Segment Start: Data for review

/-! Memory along a run (`spec/20_memory.md` R43 to R45, R51, R52).  A list of transactions changes memory by its
writes alone; a step, and so a run, changes memory by its own transactions, and each of its reads returns what
memory holds when the read is made. -/
namespace Sys2Proof.Machine
open Slice0

/-- Settles O17: a store changes the field `mem` alone, and R45 gives what is read afterwards. -/
theorem storeThenReadEveryAddress : Obligations.StoreThenReadEveryAddress :=
  fun _ a x v h => ⟨State.read8_write8 h a x v, rfl⟩

/-! ### Lists of transactions -/

@[simp] theorem Transaction.apply_read (m : Memory) (a : Word) (v : Byte) : Transaction.apply m (.read a v) = m := rfl
@[simp] theorem Transaction.apply_write (m : Memory) (a : Word) (v : Byte) :
    Transaction.apply m (.write a v) = Memory.write m a.toNat v := rfl

/-- R45 for a memory that stands alone. -/
theorem Memory.read_write {m : Memory} (h : Memory.wf m = true) (a x : Word) (v : Byte) :
    Memory.read (Memory.write m a.toNat v) x.toNat = if x = a then v else Memory.read m x.toNat :=
  State.read8_write8 (s := { State.reset with mem := m }) h a x v

/-- After a list of transactions, a cell holds the last byte written to it. -/
theorem read_foldl_apply {m : Memory} (h : Memory.wf m = true) (a : Word) (l : List Transaction) :
    Memory.read (l.foldl Transaction.apply m) a.toNat = lastWritten a (Memory.read m a.toNat) l := by
  induction l generalizing m with
  | nil => rfl
  | cons x l ih =>
    cases x with
    | read b v => exact ih h
    | write b v =>
      rw [List.foldl_cons, Transaction.apply_write, ih (Memory.wf_write h b v), Memory.read_write h]
      simp only [lastWritten, eq_comm (a := b)]

/-- Every read in the list returns what memory holds when it is made, starting from `m`. -/
def ReadsSee : Memory → List Transaction → Prop
  | _, [] => True
  | m, .read a v :: rest => v = Memory.read m a.toNat ∧ ReadsSee m rest
  | m, .write a v :: rest => ReadsSee (Memory.write m a.toNat v) rest

@[simp] theorem readsSee_nil (m : Memory) : ReadsSee m [] := trivial
@[simp] theorem readsSee_read (m : Memory) (a : Word) (v : Byte) (rest : List Transaction) :
    ReadsSee m (.read a v :: rest) ↔ v = Memory.read m a.toNat ∧ ReadsSee m rest := Iff.rfl
@[simp] theorem readsSee_write (m : Memory) (a : Word) (v : Byte) (rest : List Transaction) :
    ReadsSee m (.write a v :: rest) ↔ ReadsSee (Memory.write m a.toNat v) rest := Iff.rfl

theorem readsSee_append (m : Memory) (l l' : List Transaction) :
    ReadsSee m (l ++ l') ↔ ReadsSee m l ∧ ReadsSee (l.foldl Transaction.apply m) l' := by
  induction l generalizing m with
  | nil => simp
  | cons x l ih => cases x <;> simp [ih, and_assoc]

/-- A read in such a list returns the last byte written to its address before it. -/
theorem ReadsSee.eq_lastWritten {m : Memory} {before later : List Transaction} {a : Word} {v : Byte}
    (h : ReadsSee m (before ++ .read a v :: later)) (hm : Memory.wf m = true) :
    v = lastWritten a (Memory.read m a.toNat) before := by
  obtain ⟨_, hv, _⟩ := (readsSee_append m before _).mp h
  rw [hv, read_foldl_apply hm]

Segment End: Data for review

*Work required*:
Your task is to return each line of the data above that contains the string "State".

*Result for this exercise*:
  fun _ a x v h => ⟨State.read8_write8 h a x v, rfl⟩
  State.read8_write8 (s := { State.reset with mem := m }) h a x v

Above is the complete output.